The curator of the exhibition, Edward F. Fry, was a well-published authority on cubism and contemporary art. He wrote: “In his works Haacke has succeeded in changing the relationship between art and reality, and consequently he has also changed our view of the evolution of modern art.”
2 Fry defended Haacke’s work and was in turn sacked by Messer, never again to be employed by a US museum despite his preeminent international reputation, although he did go on to have a successful academic career in the USA.
3 Quite clearly, the scale and scope of this confrontation indicated that much more was at stake than a mere difference of opinion over the merit of some individual artworks.
Shapolsky was exhibited in a group show the following year at the University of Rochester and at the 1978 Venice Biennale; it and
Sol Goldman were subsequently purchased by the Centre Pompidou in Paris and the Tate Gallery in London, respectively.
4 Haacke had a solo show at The New Museum of Contemporary Art in New York in 1986, and other work by him has been exhibited in the USA over the years at commercial galleries, in group shows and at some smaller public institutions, but until 2008 not in a solo exhibition at a leading US public institution.
Shapolsky was co-purchased with the Museu d’Art Contemporani Barcelona (MACBA) in 2007 by the Whitney Museum of American Art, where it was included in a group show of recent purchases the following year (Fig.
1.5).
In the meantime Haacke had been enormously productive and exhibited in leading venues internationally, including multiple invited appearances at Documenta and the Venice Biennale.
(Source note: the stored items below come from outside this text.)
-- ==== Sys2Proof/Machine/HostReference.lean ====
section
/-! DEFINITION. The host that feeds the block, as spec/43_host_reference.md gives it: the formatter, the handlers of its two shared cells, the attachment to QUAD_IN, the main loop, and the events of the outside world between two steps. -/

namespace Sys2Proof.Machine

/-- round(volt * 100) for an exact sample (43_host_reference.md R176, D19): the nearest integer, and at a tie k + 1/2 either
neighbour, by the free parameter ROUND (log 10). -/
def roundCentivolts (v : Volts) : Nat :=
  let scaled := 100 * v.num
  let den := v.denPred + 1
  let k := scaled / den
  let rest := scaled % den
  if 2 * rest < den then k
  else if 2 * rest = den then (if Config.roundTieUp k then k + 1 else k)
  else k + 1

/-- val = min(round(volt * 100), 330) (43_host_reference.md R176). -/
def centivolts (v : Volts) : Nat := min (roundCentivolts v) Config.valMax

/-- FORMAT, voltage mode, put on the bus as (d0, d1, d2, B | 001) (43_host_reference.md R176, R179). -/
def formatVoltage (val : Nat) : Quad :=
  { d0 := BitVec.ofNat 4 (val / 100), d1 := BitVec.ofNat 4 (val % 100 / 10), d2 := BitVec.ofNat 4 (val % 10),
    d3 := Config.blank, dp := 0b001 }

/-- FORMAT, time mode, put on the bus as (d0, d1, d2, d3 | 100) (43_host_reference.md R177, R179). -/
def formatTime (total : Nat) : Quad :=
  { d0 := BitVec.ofNat 4 (total / 60 / 10 % 10), d1 := BitVec.ofNat 4 (total / 60 % 10),
    d2 := BitVec.ofNat 4 (total % 60 / 10), d3 := BitVec.ofNat 4 (total % 60 % 10), dp := 0b100 }

/-- The quad of one formatter pass: the mode decides which of the two is read (43_host_reference.md R178). -/
def formatQuad (m : DisplayMode) (total : Nat) (v : Volts) : Quad :=
  match m with
  | .voltage => formatVoltage (centivolts v)
  | .time => formatTime total

/-- ElapsedSeconds incremented, modulo 6000 (43_host_reference.md R171). -/
def tickValue (n : Nat) : Nat := (n + 1) % Config.secondsMod

/-- The mode of the pass: the one it has read, or the present one if it has read none yet (43_host_reference.md R178). -/
def State.passMode (s : State) : DisplayMode :=
  match s.pass with
  | .mode m => m
  | _ => s.mode

/-- The quad the pass puts on the bus: the one it has computed, or the one it computes now (43_host_reference.md R176, R177). -/
def State.passQuad (s : State) (v : Volts) : Quad :=
  match s.pass with
  | .quad q => q
  | _ => formatQuad s.passMode s.elapsed v

/-- ElapsedSeconds once the tick handler that has begun, if one has, has ended: the successor of what it read (43_host_reference.md R175). -/
def State.settledSeconds (s : State) : Nat :=
  match s.tickSeen with
  | some n => tickValue n
  | none => s.elapsed

/-- The tick handler that has begun, if one has, ends. All handlers preempt the main loop on the same single core, so this comes before
whatever the main loop does next (43_host_reference.md R184; log 9). -/
def State.endTick (s : State) : State := { s with elapsed := s.settledSeconds, tickSeen := none }

/-- The main loop reads DisplayMode (43_host_reference.md R178). -/
def State.readMode (s : State) : State := { s with pass := .mode s.mode }

/-- The main loop reads the second value and computes the digits (43_host_reference.md R176, R177, R178). -/
def State.readValue (s : State) (v : Volts) : State := { s with pass := .quad (formatQuad s.passMode s.elapsed v) }

/-- The main loop does what is left of the pass and puts the quad on QUAD_IN (43_host_reference.md R179). -/
def State.presentQuad (s : State) (v : Volts) : State := { s with quadIn := s.passQuad v, pass := .done }

/-- One event of the outside world (43_host_reference.md R171 to R182; 10_state.md R33, R34). A tick that was interrupted
between its read and its write writes the successor of what it read, so a button reset in between is lost (R175, U9).
What the main loop does, and the next tick, wait for the tick handler that has begun (R184). -/
def applyEvent (s : State) : Event → State
  | .drive q => { s with quadIn := q }
  | .setRst b => { s with rst := b }
  | .tickRead => { s.endTick with tickSeen := some s.endTick.elapsed }
  | .tick => { s with elapsed := tickValue (s.tickSeen.getD s.elapsed), tickSeen := none }
  | .resetButton => { s with elapsed := 0 }
  | .modeEnter => { s with mode := .voltage }
  | .modeExit => { s with mode := .time }
  | .modeRead => s.endTick.readMode
  | .valueRead v => s.endTick.readValue v
  | .present v => s.endTick.presentQuad v
  | .loopStart => { s.endTick with loop := true, pass := .idle }

/-- The events of one interval between steps, in their order. -/
def applyEvents (s : State) (es : List Event) : State := es.foldl applyEvent s

/-- The n-th sample of the main loop, a free value in [0, 3.3] volts (43_host_reference.md R180). -/
def liveSample (n : Nat) : Volts := if (Config.rawSample n).wellFormed then Config.rawSample n else ⟨33, 9⟩

/-- The next step is the LL step of position 0: the multiplexer of the document's loop has rendered a frame and the loop is at its
formatter (43_host_reference.md R182). -/
def State.atFrame (s : State) : Bool := s.ph = .ll && s.pos = 0#2

/-- The main loop begins the pass of the coming frame (43_host_reference.md R182). -/
def State.beginPass (s : State) : State := { s with pass := .idle }

/-- The main loop ends the pass of the coming frame, if it has not yet: it does what is left of it, after the tick
handler that has begun (43_host_reference.md R182, R184). -/
def State.finishPass (s : State) : State :=
  match s.pass with
  | .done => s
  | _ => { applyEvent s (.present (liveSample s.samples)) with samples := s.samples + 1 }

/-- The main loop, while it runs, makes one pass in the interval before each capture and none elsewhere: `f` is its part in it
(43_host_reference.md R182; log 2). -/
def State.loopPart (s : State) (f : State → State) : State := if s.loop && s.atFrame then f s else s

/-- What the outside world does after a step and before the next: the first entry of the schedule, nothing when it is exhausted, so
that the inputs keep their values (log 7). Before a capture the main loop, if it runs, makes its pass among these events: it begins
before them and has ended after them, and what the events say of the pass is where they preempt it (43_host_reference.md R182, R184). -/
def advanceWorld (s : State) : State :=
  (applyEvents (State.loopPart { s with schedule := s.schedule.tail } State.beginPass) (s.schedule.headD [])).loopPart State.finishPass

end Sys2Proof.Machine
end

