-- ==== Sys2Proof/Tests/Slice0.lean ====
section
/-! SUPPORT. The model's own tests. Expected values come from spec/95_test_vectors.md (named S, O, E or by section) and from the spec's tables. A witness_ theorem shows that the hypotheses of the statement of that name can be met together. -/

namespace Sys2Proof.Tests

open Sys2Proof Sys2Proof.Machine

/-- The next state, if there is one. -/
def nextOf (o : Host.Outcome State Fault Refusal) : Option State :=
  match o with
  | .next t => some t
  | .fault _ => none
  | .refused _ => none

/-- A quad in the notation of R83, (d0, d1, d2, d3 | dp). -/
def quad (d0 d1 d2 d3 : DigitCode) (dp : BitVec 3) : Quad := ⟨d0, d1, d2, d3, dp⟩

/-- q5 of 95_test_vectors.md section 2.5: (0, 2, 0, 5 | 100). -/
def q5 : Quad := quad 0 2 0 5 0b100

/-- HOLDC = 0. -/
def h0 : BitVec Config.holdW := 0#Config.holdW

/-- HOLDC = n, for an n that fits in HOLD_W bits. -/
def hold (n : Nat) (h : n < 2 ^ Config.holdW) : BitVec Config.holdW := BitVec.ofNatLT n h

/-- HOLDC = 1, which fits for every HOLD_CYCLES. -/
def h1 : BitVec Config.holdW := hold 1 one_lt_two_pow_holdW

/-- A state in the notation of section 2.5, (POS, PH, BITC, HOLDC; Q; LATCH, SCLK, DATA); the rest as State.reset has it. -/
def st (pos : Position) (ph : Phase) (bitc : BitVec 4) (holdc : BitVec Config.holdW) (q : Quad) (latch sclk data : Bool) : State :=
  { State.reset with pos := pos, ph := ph, bitc := bitc, holdc := holdc, q := q, latch := latch, sclk := sclk, data := data }

-- Well-formedness: each check refuses an ill-formed term

/-- PH codes 6 and 7 are reserved (R95), a digit code has 4 bits, a position 2. -/
theorem test_codeLegal_refuses : Format.codeLegal .uop 6 = false ∧ Format.codeLegal .uop 7 = false ∧
    Format.codeLegal .segrom 16 = false ∧ Format.codeLegal .selrom 4 = false ∧ Format.codeLegal .uop 5 = true := by decide

/-- A sample of 3.4 V is out of [0, 3.3] (R180); 3.3 V is in it. -/
theorem test_sample_refused : Event.wellFormed (.present ⟨34, 9⟩) = false ∧ Event.wellFormed (.present ⟨33, 9⟩) = true ∧
    scheduleWellFormed [[.tick], [.modeEnter, .present ⟨34, 9⟩]] = false := by decide

-- Decoding: every row's word, bit by bit from the spec's tables

/-- 30_encoding.md R88. -/
theorem test_decode_uop :
    [decode .uop 0b000, decode .uop 0b001, decode .uop 0b010, decode .uop 0b011, decode .uop 0b100, decode .uop 0b101,
      decode .uop 0b110, decode .uop 0b111, decode .uop 0b1000] =
    [.ok .ll, .ok .cl, .ok .ds, .ok .ch, .ok .lh, .ok .hd, .error (.reservedPhase 6), .error (.reservedPhase 7),
      .error (.tooWide .uop 8)] := rfl

/-- 20_memory.md R51, 40_segment_encoder.md R101 to R112. -/
theorem test_decode_segrom :
    [decode .segrom 0b0000, decode .segrom 0b0001, decode .segrom 0b0010, decode .segrom 0b0011, decode .segrom 0b0100,
      decode .segrom 0b0101, decode .segrom 0b0110, decode .segrom 0b0111, decode .segrom 0b1000, decode .segrom 0b1001,
      decode .segrom 0b1010, decode .segrom 0b1011, decode .segrom 0b1100, decode .segrom 0b1101, decode .segrom 0b1110,
      decode .segrom 0b1111, decode .segrom 0b10000] =
    [.ok .seg0, .ok .seg1, .ok .seg2, .ok .seg3, .ok .seg4, .ok .seg5, .ok .seg6, .ok .seg7, .ok .seg8, .ok .seg9,
      .ok .segU10, .ok .segU11, .ok .segU12, .ok .segU13, .ok .segU14, .ok .segBlank, .error (.tooWide .segrom 16)] := rfl

/-- 20_memory.md R52, 41_digit_select.md R121 to R124. -/
theorem test_decode_selrom :
    [decode .selrom 0b00, decode .selrom 0b01, decode .selrom 0b10, decode .selrom 0b11, decode .selrom 0b100] =
    [.ok .sel0, .ok .sel1, .ok .sel2, .ok .sel3, .error (.tooWide .selrom 4)] := rfl

/-- At their own widths all three maps answer; a word of whole bytes is looked up in the table's order (log 6). -/
theorem test_decodeTableWord : decodeTableWord 3 4 = some .lh ∧ decodeTableWord 4 4 = some .seg4 ∧
    decodeTableWord 2 3 = some .sel3 ∧ decodeTableWord 8 5 = some .hd ∧ decodeTableWord 8 6 = some .seg6 ∧
    decodeTableWord 8 16 = none := by decide

/-- No two rows of one format apply to one value (R93). -/
theorem test_rows_disjoint : opcodeTable.length = 26 ∧
    opcodeTable.Pairwise (fun r r' => r.format ≠ r'.format ∨ r.pattern &&& r'.mask ≠ r'.pattern &&& r.mask) := by decide

/-- Packed quads of section 2.4. -/
theorem test_pack : q5.pack = 0x45020 ∧ (quad 3 3 0 15 0b001).pack = 0x1F033 ∧ (quad 10 12 14 11 0b010).pack = 0x2BECA ∧
    Quad.unpack 0x49599 = quad 9 9 5 9 0b100 := by decide

-- The words of section 2.4

theorem test_word_clock : [0, 1, 2, 3].map (word q5) = [0xC0F1, 0xA4F2, 0x40F4, 0x92F8] := by decide
theorem test_word_all_points : [0, 1, 2, 3].map (word (quad 8 8 8 8 0b111)) = [0x00F1, 0x00F2, 0x00F4, 0x80F8] := by decide
theorem test_word_blank_points : [0, 1, 2, 3].map (word (quad 15 15 15 15 0b111)) = [0x7FF1, 0x7FF2, 0x7FF4, 0xFFF8] := by decide
theorem test_word_undefined : [0, 1, 2, 3].map (word (quad 10 12 14 11 0b010)) = [0xFFF1, 0x7FF2, 0xFFF4, 0xFFF8] := by decide

-- Single steps of section 2.5

theorem test_S1_ll_captures : nextOf (step { st 0 .ll 0 h0 q5 true true false with quadIn := quad 9 9 9 9 0b111 }) =
    some { st 0 .cl 15 h0 (quad 9 9 9 9 0b111) false true false with quadIn := quad 9 9 9 9 0b111 } := by decide
theorem test_S2_ll_ignores_inputs : nextOf (step { st 2 .ll 0 h0 q5 true true false with quadIn := quad 9 9 9 9 0b111 }) =
    some { st 2 .cl 15 h0 q5 false true false with quadIn := quad 9 9 9 9 0b111 } := by decide
theorem test_S4_cl : nextOf (step (st 0 .cl 15 h0 q5 false true false)) = some (st 0 .ds 15 h0 q5 false false false) := by decide
theorem test_S6_ds_point : nextOf (step (st 2 .ds 15 h0 q5 false false true)) = some (st 2 .ch 15 h0 q5 false false false) := by decide
theorem test_S9_ds_select : nextOf (step (st 2 .ds 7 h0 q5 false false false)) = some (st 2 .ch 7 h0 q5 false false true) := by decide
theorem test_S14_ch : nextOf (step { st 0 .ch 15 h0 q5 false false true with esr := 0xABCD }) =
    some { st 0 .cl 14 h0 q5 false true true with esr := 0x579B } := by decide
theorem test_S16_last_ch : nextOf (step (st 0 .ch 0 h0 q5 false false false)) = some (st 0 .lh 0 h0 q5 false true false) := by decide
theorem test_S17_lh : nextOf (step { st 1 .lh 0 h0 q5 false true false with esr := 0xC0F1, eout := 0x92F8 }) =
    some { st 1 .hd 0 holdLoad q5 true true false with esr := 0xC0F1, eout := 0xC0F1 } := rfl
/-- S18, for every HOLD_W that has room for 999. -/
theorem test_S18_hd (h : 999 < 2 ^ Config.holdW) : nextOf (step (st 1 .hd 0 (hold 999 h) q5 true true false)) =
    some (st 1 .hd 0 (hold 998 (by omega)) q5 true true false) := rfl
theorem test_hd_one : nextOf (step (st 1 .hd 0 h1 q5 true true false)) = some (st 1 .hd 0 h0 q5 true true false) := by decide
theorem test_S20_hd_wraps : nextOf (step (st 3 .hd 0 h0 q5 true true false)) = some (st 0 .ll 0 h0 q5 true true false) := by decide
He was invited by the newly reunited Germany to occupy that country’s pavilion at the 1993 Venice Biennale, where he and fellow exhibitor German-Korean artist Nam June Paik were awarded the Golden Lion Prize for the best pavilion of that year. In 2000 he was commissioned amid controversy by the German Bundestag to produce the work
DER BEVÖLKERUNG for the renovated and reoccupied Reichstag building in Berlin. In 2012 he was invited to produce a new work and stage a major retrospective by the Museo Nacional Centro de Arte Reina Sofia in Madrid. This exhibition was titled
Castles in the Air, and concerned the contemporary burst real estate bubble and impact of the global financial crisis in Spain; the retrospective included the
Sol Goldman piece excluded from the Guggenheim forty-one years earlier. In 2015
Gift Horse was commissioned by the City of London to occupy the vacant fourth plinth in Trafalgar Square (Fig.
1.6). So the jury of his peers, major galleries, and leading scholars and critics internationally,
contra Thomas Messer, has judged that Haacke’s work is certainly art, and indeed that he is one of the major artists of the last half-century.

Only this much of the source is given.